My analogous memory to your verse-memorizing experience isn’t of a one-time event but of a recurring one.  It’s definitely relevant, though, to my having chosen this project.  My paternal grandfather was a “non-denominational” fundamentalist preacher.  When my father’s extended family gathered for Christmas at my grandparents’ home, the celebration always featured (before opening gifts) everyone sitting quietly together, listening to my grandfather read “the Christmas story,” which was a collation of the nativity narratives from the canonical Gospels.  He himself had selected and arranged the various passages into a single story, and typed them out, in the King James Version, of course: I specifically remember the archaic phrase “on this wise” from the beginning, “Now the birth of Jesus Christ was on this wise,” and the old verb form “holpen” somewhere in the middle.

Even though my grandfather would have objected strenuously to almost everything about my version of The Gospel (its inclusion of noncanonical material, its reference to God and Jesus without assigning them masculine gender, its challenges to King-James-dependency in translation…), his active construction of “the Christmas story” by culling elements from multiple Gospels and arranging them into a single narrative was one precedent for my project.

KN: I think the Nolan family was more obsessed with the Ten Commandments than the Christmas story!  As a child, I anxiously stared out the attic window, wondering whether I’d been good enough for Santa to come.

HLH: Of course I love the “Nolan Commandments”!  I don’t experience them as exposition, exactly, but as capsules.  I just mean that I get context and character and so on from the stories themselves, but the commandments become little souvenirs that recall the given story and the emotion of the story.  Is that experience of them anything like what you had in mind by featuring them?
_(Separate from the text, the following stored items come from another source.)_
/-- R48, R55: every byte of every store, after any instruction.  A store instruction changes no byte but the one
at the cursor it found, which it sets to the byte of the data register when there is room; MB is otherwise
rebound only by the two commands that start a transaction, RXB never, and TXB only by its trigger. -/
def Obligations.StoresChangeOnlyAtTheCursor : Prop :=
  ∀ (i : Instr) (s t : State), exec i s = .next t →
    (storesMb i = true → (∀ a, a ≠ s.cursor → t.mb.read a = s.mb.read a) ∧
      t.mb.read s.cursor = if s.cursor < s.length then some s.dr else s.mb.read s.cursor) ∧
    (storesMb i = false → startsTransaction i = false → ∀ a, t.mb.read a = s.mb.read a) ∧
    (storesRxb i = true → (∀ a, a ≠ s.cursor → t.rxb.read a = s.rxb.read a) ∧
      t.rxb.read s.cursor = if s.cursor < s.rxCapacity then some s.dr else s.rxb.read s.cursor) ∧
    (storesRxb i = false → ∀ a, t.rxb.read a = s.rxb.read a) ∧
    (i ≠ .idleStSlaAck → ∀ a, t.txb.read a = s.txb.read a)

/-- R25, R26: the registrations are written only by their commands, the provider and its maximum together, and
the active handler only by the two slave-receive triggers, as a copy of `rxHandler` (decision D17). -/
def Obligations.RegistrationWriters : Prop :=
  (∀ (i : Instr) (s t : State), exec i s = .next t →
    (isSetRx i = false → t.rxHandler = s.rxHandler) ∧
    (isSetTx i = false → t.txProvider = s.txProvider ∧ t.maxTxLength = s.maxTxLength) ∧
    t.rxHandlerActive = if i = .idleSrSlaAck ∨ i = .idleSrGcallAck then s.rxHandler else s.rxHandlerActive) ∧
  (∀ (i : Instr) (s : State) (q : Option CallbackId) (m : Nat), isSetTx i = false → i ≠ .idleStSlaAck →
    exec i { s with txProvider := q, maxTxLength := m } =
      mapNext (fun t => { t with txProvider := q, maxTxLength := m }) (exec i s))

/-- R54: a registration takes effect on the next triggered transaction.  In the roles of a slave transaction no
dispatch reads the registrations, so a replacement changes neither what the transaction in flight does nor
the handler it calls; the next trigger uses the replacement.  The copy of the handler taken at the trigger is decision
D17, acceptance in Slave mode decision D21, the bound on the provider's answer decision D15. -/
def Obligations.ReplacedRegistrationsWaitForTheNextTrigger : Prop :=
  (∀ (i : Instr) (s : State) (h q : Option CallbackId) (m : Nat), isDispatch i = true → isTrigger i = false →
    exec i { s with rxHandler := h, txProvider := q, maxTxLength := m } =
      mapNext (fun t => { t with rxHandler := h, txProvider := q, maxTxLength := m }) (exec i s)) ∧
  (∀ (s : State) (h : CallbackId), s.mode = .slave →
    exec (.setRxHandler h) s = .next { s with rxHandler := some h }) ∧
  (∀ (s : State) (q : CallbackId) (m : Nat), s.mode = .slave →
    exec (.setTxProvider q m) s = .next { s with txProvider := some q, maxTxLength := m }) ∧
  (∀ (s t : State) (i : Instr), i = .idleSrSlaAck ∨ i = .idleSrGcallAck → exec i s = .next t →
    t.rxHandlerActive = s.rxHandler) ∧
  (∀ (s t : State) (q : CallbackId), s.txProvider = some q → exec .idleStSlaAck s = .next t →
    .callTx q ∈ t.out ∧ t.length = min s.txAnswer.length s.maxTxLength)

/-! ## Output lists -/

/-- R155: a dispatch or a command appends to the output list one of the lists the table gives it.  The order within a
list is decision D30.  An encoder operation presented by itself appends just itself, or nothing for `NONE`: these lists
are not in R155's table, they are the model's choice (notes/assumptions/3.md), and so is it that `SET_CLOCK_DIV`
carries `clockSpeedHz` (notes/assumptions/7.md). -/
def Obligations.OutputListsAreThoseOfTheTable : Prop :=
  ∀ (i : Instr) (s t : State), exec i s = .next t →
    ∃ ops, t.out = s.out ++ ops ∧ producible i ops = true

/-- R155 and R96 (c), R107 (c), R118 (d), R125 (d): in the list of a bus-phase interrupt there is at most one
data-register access and at most one callback, exactly one control operation but for `ANY.NO_INFO`, which has
none, and the control operation is last (decision D30). -/
def Obligations.InterruptListsEndInOneControlOperation : Prop :=
  ∀ (s t : State) (c : BitVec 8) (b : Byte) (tx : List Byte) (rest : List Packet) (i : Instr),
    s.inbox = .interrupt c b tx :: rest → decoded s (.interrupt c b tx) rest = .ok i → step s = .next t →
      t.out.countP isDataAccess ≤ 1 ∧ t.out.countP isCallback ≤ 1 ∧
      (i = .anyNoInfo → t.out = []) ∧
      (i ≠ .anyNoInfo → t.out.countP isControl = 1 ∧ ∃ l op, t.out = l ++ [op] ∧ isControl op = true)

/-- R142: `START` (`bop = 1`) is emitted only by an accepted `SEND_TO` or `READ_FROM`, only from Idle, never by a PSM
step. -/
def Obligations.StartComesOnlyFromAcceptedCommands : Prop :=
  Op.start.encode.1 = 1 ∧
  ∀ (s t : State) (p : Packet) (rest : List Packet) (i : Instr),
    s.inbox = p :: rest → p.isExternal = true → decoded s p rest = .ok i → step s = .next t →
      (.start ∈ t.out ↔ startsTransaction i = true ∧ t.accepted = some true) ∧
      (.start ∈ t.out → s.role = .idle ∧ t.out = [.start] ∧ ∀ c b tx, p ≠ .interrupt c b tx)

/-- R143: `STOP` (`bop = 2`) is emitted by PSM steps only, always together with `role <- Idle`, at most once per step;
not by `DISABLE`, `ANY.ARB_LOST`, `ANY.NO_INFO` or any slave dispatch.  With the role Idle afterwards no transaction
is left in which a second `STOP` could be emitted: from Idle only `ANY.BUS_ERROR` emits one. -/
def Obligations.StopEndsAMasterTransaction : Prop :=
  Op.stop.encode.1 = 2 ∧
  ∀ (s t : State) (p : Packet) (rest : List Packet) (i : Instr),
    s.inbox = p :: rest → p.isExternal = true → decoded s p rest = .ok i → step s = .next t →
    .stop ∈ t.out →
      (∃ c b tx, p = .interrupt c b tx) ∧ t.role = .idle ∧ t.out.count .stop = 1 ∧
      i ∈ [.mtSlaAck, .mtDataAck, .mtSlaNack, .mtDataNack, .mrSlaAck, .mrDataAck, .mrDataNack, .mrSlaNack,
        Instr.anyBusError] ∧
      (s.role = .idle → i = .anyBusError)

/-- R147: `WR_DATA b` (`bop = 6`, `arg = b`) places `b` in the data register and is followed in its list by `NEXT_ACK`
or `NEXT_NACK`; the byte is an address byte, or the byte of MB or TXB at the cursor before the step's increment.
What was written is never read back: the next interrupt brings the controller's own value. -/
def Obligations.WrittenBytesAreAddressOrBufferBytes : Prop :=
  (∀ b : Byte, (Op.wrData b).encode = (6, { arg := b })) ∧
  (∀ (s t : State) (p : Packet) (rest : List Packet) (i : Instr) (b : Byte),
    s.inbox = p :: rest → p.isExternal = true → decoded s p rest = .ok i → step s = .next t →
    .wrData b ∈ t.out →
      t.dr = b ∧
      (∃ l op, t.out = l ++ [.wrData b, op] ∧ (op = .nextAck ∨ op = .nextNack)) ∧
      ((∃ dir, b = addressByte s.peerAddress dir) ∨
        ∃ k, t.cursor = k + 1 ∧ (t.mb.read k = some b ∨ t.txb.read k = some b))) ∧
  (∀ (s : State) (c : BitVec 8) (b b' : Byte) (tx : List Byte) (rest : List Packet),
    s.inbox = .interrupt c b tx :: rest → step { s with dr := b' } = step s)

/-- R149, R150: `ENABLE` (`bop = 8`) is emitted only by an accepted `INIT`, last in its list, and `DISABLE_BC`
(`bop = 9`) only by `DISABLE`. -/
def Obligations.EnableAndDisableOperations : Prop :=
  Op.enable.encode.1 = 8 ∧ Op.disableBc.encode.1 = 9 ∧
  ∀ (s t : State) (p : Packet) (rest : List Packet) (i : Instr),
    s.inbox = p :: rest → p.isExternal = true → decoded s p rest = .ok i → step s = .next t →
      (.enable ∈ t.out → t.enabled = true ∧ (∃ l, t.out = l ++ [.enable]) ∧
        ∃ mode clock own cap pullup, i = .init mode clock own cap pullup ∧ s.acceptsInit mode clock cap = true) ∧
      (.disableBc ∈ t.out ↔ i = .disable)

/-- R141: `NONE` (`bop = 0`) names the empty list and is never a member of one: no operation of a list has its code, and
the dispatch it stands for, `ANY.NO_INFO`, emits nothing (decision D24).  That `NONE` can be presented by itself, and
then does nothing, is the model's choice (notes/assumptions/3.md). -/
def Obligations.NoneIsNeverEmitted : Prop :=
  encode .opNone = .operation 0 {} ∧ (∀ op : Op, op.encode.1 ≠ 0) ∧ (∀ s : State, exec .opNone s = .next s) ∧
  (∀ s : State, ∃ t, exec .anyNoInfo s = .next t ∧ t.out = s.out)

/-! ## Errors -/

/-- R162: each error is recoverable.  The dispatch that records it has a next state, in Idle; it neither retries
nor calls a callback; and from there an enabled master accepts a new transaction. -/
def Obligations.RecordedErrorsAreRecoverable : Prop :=
  ∀ (i : Instr) (s : State),
    i ∈ [.mtSlaNack, .mtDataNack, .mrSlaNack, .anyArbLost, Instr.anyBusError] →
    ∃ t op, exec i s = .next t ∧ t.role = .idle ∧ t.out = s.out ++ [op] ∧ isControl op = true ∧
      (t.enabled = true → t.mode = .master → ∀ (a : BusAddress) (bytes : List Byte) (n : Nat),
        (∃ u, exec (.sendTo a bytes n) t = .next u ∧ u.accepted = some true ∧ u.role = .masterTransmit) ∧
        (∃ u, exec (.readFrom a bytes n) t = .next u ∧ u.accepted = some true ∧ u.role = .masterReceive))

/-! ## Host commands -/

/-- R185: `INIT` while a transaction is in flight is refused: it changes nothing. -/
def Obligations.InitInFlightIsRejected : Prop :=
  ∀ (s : State) (mode : Mode) (clock : Nat) (own : BusAddress) (cap : Nat) (pullup : Bool),
    s.role ≠ .idle → exec (.init mode clock own cap pullup) s = .next s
KN: Thank you for the “not-masculine” God, and for asking a question about the Nolan family commandments, because I actually made a new discovery while trying to answer it.  I think those commandments peered at me from the writing due to my childhood religion, perhaps related to your grandfather setting a precedent for you.  But I can’t say that I knew what I had in mind—they seemed to tumble out of the writing. From the repetitive reinforcement of those commandments, by the end of the book, I made a discovery about trust and love.
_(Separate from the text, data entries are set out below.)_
/-- R28: the table has no edge between two different non-Idle roles. -/
theorem roleAfter_cases {i : Instr} (hr : ∀ r, handlerRole i = some r → s.role = r) :
    s.role = .idle ∨ roleAfter i s = .idle ∨ s.role = roleAfter i s := by
  cases i with
  | idleSrSlaAck | idleSrGcallAck | idleStSlaAck => exact .inl (hr _ rfl)
  | mtStart | mtRepStart | mrStart | mrRepStart | srDataAck | srDataNack | srGcallDataAck
    | srGcallDataNack => exact .inr (.inr (hr _ rfl))
  | mtSlaAck | mtDataAck | mrSlaAck | mrDataAck | stDataAck =>
    rw [roleAfter, ← hr _ rfl]
    split <;> simp
  | sendTo | readFrom =>
    rw [roleAfter]
    split
    case isTrue hacc => exact .inl (acceptsTransaction_iff.mp hacc).2
    case isFalse => exact .inr (.inr rfl)
  | anyBusError | anyArbLost | anyNoInfo | mtSlaNack | mtDataNack | mrDataNack | mrSlaNack | srStop
    | stDataNack | stLastData | disable => exact .inr (.inl rfl)
  | _ => exact .inr (.inr rfl)

/-- Entering a step changes nothing that the role graph looks at. -/
theorem roleAfter_beginStep (i : Instr) (p : Packet) (rest : List Packet) (s : State) :
    roleAfter i (s.beginStep p rest) = roleAfter i s := by
  cases p <;> rfl

/-- Settles O14: the role is the table's, and the table's edges all touch Idle. -/
theorem roleFollowsTheGraph : Obligations.RoleFollowsTheGraph := by
  intro s t p rest i hin hd hs
  obtain ⟨u, hu, rfl⟩ := exec_of_step hin hd hs
  have hrole : u.endStep.role = roleAfter i s :=
    (exec_role (beginStep_role_of_decoded hd) hu).trans (roleAfter_beginStep i p rest s)
  refine ⟨hrole, ?_⟩
  have hcases := roleAfter_cases (s := s) fun r => role_of_decoded (r := r) hd
  rw [← hrole] at hcases
  simpa only [roleEdge, Bool.or_eq_true, decide_eq_true_eq, or_assoc] using hcases

end Sys2Proof.Machine
end

section
/-! PROOF. R143, R155: the list of a bus-phase interrupt is a short preamble and one control operation. -/

namespace Sys2Proof.Machine

variable {s t : State}

/-- The dispatches that can emit `STOP` (R143). -/
def stopsBus (i : Instr) : Bool :=
  i ∈ [.mtSlaAck, .mtDataAck, .mtSlaNack, .mtDataNack, .mrSlaAck, .mrDataAck, .mrDataNack, .mrSlaNack,
    Instr.anyBusError]

/-- R155: what a list can hold in front of its control operation. -/
inductive Preamble : List Op → Prop where
  | nothing : Preamble []
  | written (b : Byte) : Preamble [.wrData b]
  | read : Preamble [.rdData]
  | asked (p : CallbackId) : Preamble [.callTx p]
  | askedAndWritten (p : CallbackId) (b : Byte) : Preamble [.callTx p, .wrData b]
  | handedOver (h : CallbackId) (bytes : List Byte) (n : Nat) : Preamble [.callRx h bytes n]

theorem Preamble.counts {l : List Op} (h : Preamble l) :
    l.countP isDataAccess ≤ 1 ∧ l.countP isCallback ≤ 1 ∧ l.countP isControl = 0 := by
  cases h <;> simp [List.countP_cons, isDataAccess, isCallback, isControl]

/-- A list of R155 for the dispatch `i`: a preamble, and a control operation that is `STOP` only where the
table has one. -/
def RepliesLast (i : Instr) (l : List Op) : Prop :=
  ∃ pre op, l = pre ++ [op] ∧ Preamble pre ∧ isControl op = true ∧ (op = .stop → stopsBus i = true)

theorem repliesLast_of_listWrAck {i : Instr} {l : List Op} (h : listWrAck l = true) :
    RepliesLast i l := by
  obtain ⟨b, rfl⟩ := listWrAck_iff.mp h
  exact ⟨[.wrData b], .nextAck, rfl, .written b, rfl, nofun⟩

theorem repliesLast_of_listWrNack {i : Instr} {l : List Op} (h : listWrNack l = true) :
    RepliesLast i l := by
  obtain ⟨b, rfl⟩ := listWrNack_iff.mp h
  exact ⟨[.wrData b], .nextNack, rfl, .written b, rfl, nofun⟩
But my new epiphany is that they also might have been a resistance to my rather puritanical upbringing by my Christian mother (pleasure is the road to damnation)—even movies and dancing were taboo for a time. Some of the commandments, or values, are contradictory to the Ten Commandments.  For example, one of the commandments was “Thou shalt keep it close to the chest.”  In following this commandment, the hobo’s daughter frequently lied by omission. That’s a very uncomfortable confession.  There have been many contradictions in my life because of having these two sets of commandments to follow!
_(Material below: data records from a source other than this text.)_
/-! ### Lines (R1, R6, R13, R17) -/

/-- The line descriptor (R1). `agency` is `none` for "**"; the silence limit is in units of 10 seconds. -/
structure LineDesc where
  rates : RateSet
  width : Width
  stop : Stop
  bank : BankNo
  agency : Option Agency
  clearance : Level
  silenceLimit : Nat
  deriving DecidableEq, Repr

/-- Reception states (spec/01_agency_lines.md, "Receiving a character"). -/
inductive RxState where
  | idle | start | data | stop | hold | brk
  deriving DecidableEq, Repr

/-- The line receiver. Both timers are loaded with one character time, counted in half elements (R3, R10, R11). -/
structure Receiver where
  state : RxState
  breakWatch : Option Nat
  markingInterval : Option Nat
  deriving DecidableEq, Repr

/-- The inbound shift state (R41). -/
inductive Shift where
  | letters | figures
  deriving DecidableEq, Repr

inductive FramerState where
  | hunt | header | copyBody | manageBody | discard | broken
  deriving DecidableEq, Repr

inductive MessageKind where
  | copy | management
  deriving DecidableEq, Repr

/-- The envelope framer (R17). `held` is the number of slashes held. -/
structure Framer where
  state : FramerState
  kind : MessageKind
  held : Fin 3
  lineStart : Bool
  header : Text
  takeRef : Option (SlotNo × TakeNo)
  deriving DecidableEq, Repr

/-- The six line counters (R13). -/
structure LineCounters where
  messagesTaken : Nat
  headerFaults : Nat
  framing : Nat
  duplicates : Nat
  refused : Nat
  stray : Nat
  deriving DecidableEq, Repr

/-- One agency line. `outOfService` is the mark of the table check (R192); `silence` is the silence timer in seconds. -/
structure Line where
  input : Pin
  desc : LineDesc
  outOfService : Bool
  receiver : Receiver
  shift : Shift
  silence : Option Nat
  framer : Framer
  counters : LineCounters
  deriving DecidableEq, Repr

/-! ### Code banks (R38) -/

/-- An inbound entry. -/
inductive InEntry where
  | char (h : House)
  | drop
  | shiftLetters
  | shiftFigures
  deriving DecidableEq, Repr

/-- The requirement of an outbound code; the codes of a SEVEN bank have none and are held as `any`. -/
inductive Requirement where
  | letters | figures | any
  deriving DecidableEq, Repr

structure OutCode where
  code : LineCode
  req : Requirement
  deriving DecidableEq, Repr

/-- A code bank. A FIVE bank uses the two halves, a SEVEN bank `inSeven`; the shift codes are a FIVE bank's. -/
structure Bank where
  kind : BankKind
  inLetters : Vector InEntry 32
  inFigures : Vector InEntry 32
  inSeven : Vector InEntry 128
  out : Vector (List OutCode) 128
  sub : Option OutCode
  lettersShift : Option LineCode
  figuresShift : Option LineCode
  loaded : Bool
  deriving DecidableEq, Repr

/-! ### The story store (R58–R61) -/

/-- One text of a take (R59): its blocks in order, the characters standing in them in order, 64 to a block, and the cut
flag. The length is the number of characters. -/
structure Version where
  blocks : List BlockNo
  text : Text
  cut : Bool
  deriving DecidableEq, Repr

inductive TakeState where
  | filling | cutFilling | waiting | released
  deriving DecidableEq, Repr

/-- A take record (R60). -/
structure Take where
  state : TakeState
  fillingLine : Option LineNo
  cls : Class
  current : Version
  replacement : Option (Version × Class)
  superseded : Option (Version × Nat)
  releasedFlag : Bool
  subCount : Nat
  late : Bool
  waitTimer : Option Nat
  deriving DecidableEq, Repr

inductive SlotState where
  | free | occupied
  deriving DecidableEq, Repr

/-- A slot of the store (R58). Position `b` of `blockMap` is `true` while block `b` is in use. -/
structure Slot where
  state : SlotState
  key : Option Key
  category : Option Category
  slug : Option Text
  held : Bool
  lastTake : Option TakeNo
  passed : TakeSet
  pendingCount : Nat
  takes : Vector (Option Take) 12
  blockMap : BitSet 64
  deriving DecidableEq, Repr

/-! ### The route table (R92, R93) -/

/-- A route entry. In a pattern `none` stands for "*", in the agency pattern for "**". -/
structure RouteEntry where
  inUse : Bool
  cat1 : Option Letter
  cat2 : Option Letter
  cat3 : Option Letter
  agency : Option Agency
  floor : Class
  circuits : CircuitSet
  stop : Bool
  editLevel : Level
  deriving DecidableEq, Repr

/-! ### Precedence and delivery records (R106, R111) -/

structure PrecRow where
  base : Nat
  climb : Nat
  deriving DecidableEq, Repr

inductive ReadVersion where
  | current | superseded
  deriving DecidableEq, Repr

/-- What a record names: slot, take and the version it reads; absent as a whole when the record is detached. -/
structure RecRef where
  slot : SlotNo
  take : TakeNo
  version : ReadVersion
  deriving DecidableEq, Repr

inductive RecKind where
  | new | rpt | sub | late
  deriving DecidableEq, Repr

/-- A delivery record that is not free (R111). Its circuit is the circuit whose queue, sender or chain holds it. `composed`
is the header line fixed when the record was started (R140), kept while the record is broken off before its header began. -/
structure Rec where
  ref : Option RecRef
  cls : Class
  kind : RecKind
  gap : List TakeNo
  age : Nat
  resume : Option Nat
  composed : Option Text
  deriving DecidableEq, Repr

/-! ### Circuits (R128, R132, R155) -/

/-- The circuit descriptor (R128). The motor start delay is in units of 100 ms, the run-on in seconds. -/
structure CircuitDesc where
  rates : RateSet
  width : Width
  stop : Stop
  bank : BankNo
  carriage : Nat
  motorDelay : Nat
  runOn : Nat
  bulletinBreak : Bool
  deriving DecidableEq, Repr

inductive SenderState where
  | stopped | starting | carrying | closing | pausing
  deriving DecidableEq, Repr

inductive Carried where
  | nothing
  | record (r : Rec)
  | report
  deriving DecidableEq, Repr

inductive Phase where
  | lead | gap | header | body | trailer | cut | report
  deriving DecidableEq, Repr

/-- A sender's shift belief (R47). -/
inductive Belief where
  | letters | figures | unknown
  deriving DecidableEq, Repr

/-- The line a sender is told to print for a cut (R63, R145). -/
inductive CutLine where
  | withdrawal | storeCut
  deriving DecidableEq, Repr

/-- The house character being sent, the phase it was taken from, and its code group as put on the circuit (R45–R49). -/
structure Sending where
  char : House
  phase : Phase
  codes : List LineCode
  deriving DecidableEq, Repr

/-- A circuit's sender (R132). `lead`, `gap`, `header` and `tail` hold what is still to be printed of the generated text
of those phases (`tail` for TRAILER and CUT); `reportPos` is the place reached in a report; `cutTold` is the cut the
sender has been told to make; `chain` has its top last. -/
structure Sender where
  state : SenderState
  motor : Bool
  carried : Carried
  phase : Phase
  breakPending : Bool
  bodyPos : Nat
  lineStart : Nat
  chain : List Rec
  column : Nat
  belief : Belief
  motorTimer : Option Nat
  runOnTimer : Option Nat
  completed : Nat
  missed : Nat
  breaksIn : Nat
  lead : Text
  gap : Text
  header : Text
  tail : Text
  reportPos : Nat
  cutTold : Option CutLine
  sending : Option Sending
  deriving DecidableEq, Repr

/-- One desk circuit; `queue` is its queue of records, head first (R112). -/
structure Circuit where
  desc : CircuitDesc
  outOfService : Bool
  queue : List Rec
  sender : Sender
  deriving DecidableEq, Repr

/-! ### The management unit (R158, R192) -/

inductive BufferState where
  | free | opened | collecting | executing
  deriving DecidableEq, Repr

/-- The reply under composition: its characters so far, and the reply lines left out (R170, R171). -/
structure Reply where
  text : Text
  omitted : Nat
  deriving DecidableEq, Repr

/-- The message and report state (R158). `restartDue` says that the message holds an accepted RESTART (R169). -/
structure Mgmt where
  buffer : BufferState
  holder : Option LineNo
  level : Option Level
  tag : Option Text
  lines : List Text
  collecting : Text
  tooLong : Bool
  effective : Option Level
  reply : Option Reply
  restartDue : Bool
  reports : List Text
  reportCircuit : CircuitNo
  deriving DecidableEq, Repr

inductive Service where
  | full | reduced
  deriving DecidableEq, Repr

inductive CheckFlag where
  | notRun | passed | failed
  deriving DecidableEq, Repr

/-- The mode state (R192); the out-of-service marks stand with their lines and circuits. -/
structure Mode where
  quiet : Bool
  service : Service
  windowFirst : CircuitNo
  windowLast : CircuitNo
  loadedFlag : CheckFlag
  consistentFlag : CheckFlag
  deriving DecidableEq, Repr

/-! ### The event latch (R179, R180) -/

/-- The twelve event kinds, in priority order. -/
inductive EventKind where
  | checkFailed | storeFull | poolEmpty | deliveryMissed | lineBreak | takeCut | headerFault | standingRefused
  | lineSilent | framing | reportDropped | takeGap
  deriving DecidableEq, Repr

/-- The detail of an occurrence (R180). -/
inductive Detail where
  | flags (loaded consistent : CheckFlag)
  | lineKey (l : LineNo) (k : Key)
  | circuit (c : CircuitNo)
  | circuitKey (c : CircuitNo) (k : Key)
  | line (l : LineNo)
  | keyTake (k : Key) (t : TakeNo)
  | none
  deriving DecidableEq, Repr

/-- A kind's entry (R179). -/
structure LatchEntry where
  latched : Bool
  detail : Option Detail
  count : Nat
  masked : Bool
  owed : Bool
  deriving DecidableEq, Repr

structure Latch where
  entries : Vector LatchEntry 12
  alertMode : Bool
  deriving DecidableEq, Repr

/-! ### The part -/

/-- The 2416. `resetLow` is the reset input held low (R195); `recency` is front first (R61); `takeWait` is the take wait
limit in seconds (R89); `freeCount` is the free count of the pool (R110); `pending` is the queue of commands. `meanwhile` is
the outside's second queue: the events that come in the middle of a step, one list for each place in which the manual lets
another event be taken there (R31, R117, R159), front first (notes/assumptions/19.md). -/
structure State where
  resetLow : Bool
  lines : Vector Line 24
  banks : Vector Bank 4
  slots : Vector Slot 40
  recency : List SlotNo
  takeWait : Nat
  routes : Vector RouteEntry 64
  defaultSet : CircuitSet
  flashSet : CircuitSet
  precedence : Vector PrecRow 5
  freeCount : Nat
  circuits : Vector Circuit 16
  mgmt : Mgmt
  mode : Mode
  latch : Latch
  pending : List Instr
  meanwhile : List (List Instr)
  deriving DecidableEq, Repr

/-- The manual names no condition in which the part stops: every command leaves a next state. The type has no value, so
no meaning can fault. -/
inductive Fault where
  deriving DecidableEq, Repr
As I continued to read The Gospel, and discover, another passage stood out, related to a long conversation Jesus had with Judas.  And I thought: That passage didn’t make it in!  At least, I didn’t recall that it was included in the four canonical gospels. It seems so Buddhist, or certainly mystical, whether Buddhist or Christian: “There exists a vast, limitless realm the extent of which not even emissaries can measure, inhabited by an infinite, invisible breath that not even an emissary’s eye can see, and that no mind can comprehend, no name can designate.”  Did you also think that these passages dramatically revealed more mystical, esoteric teachings than the canonical version?  Are there examples that stood out for you?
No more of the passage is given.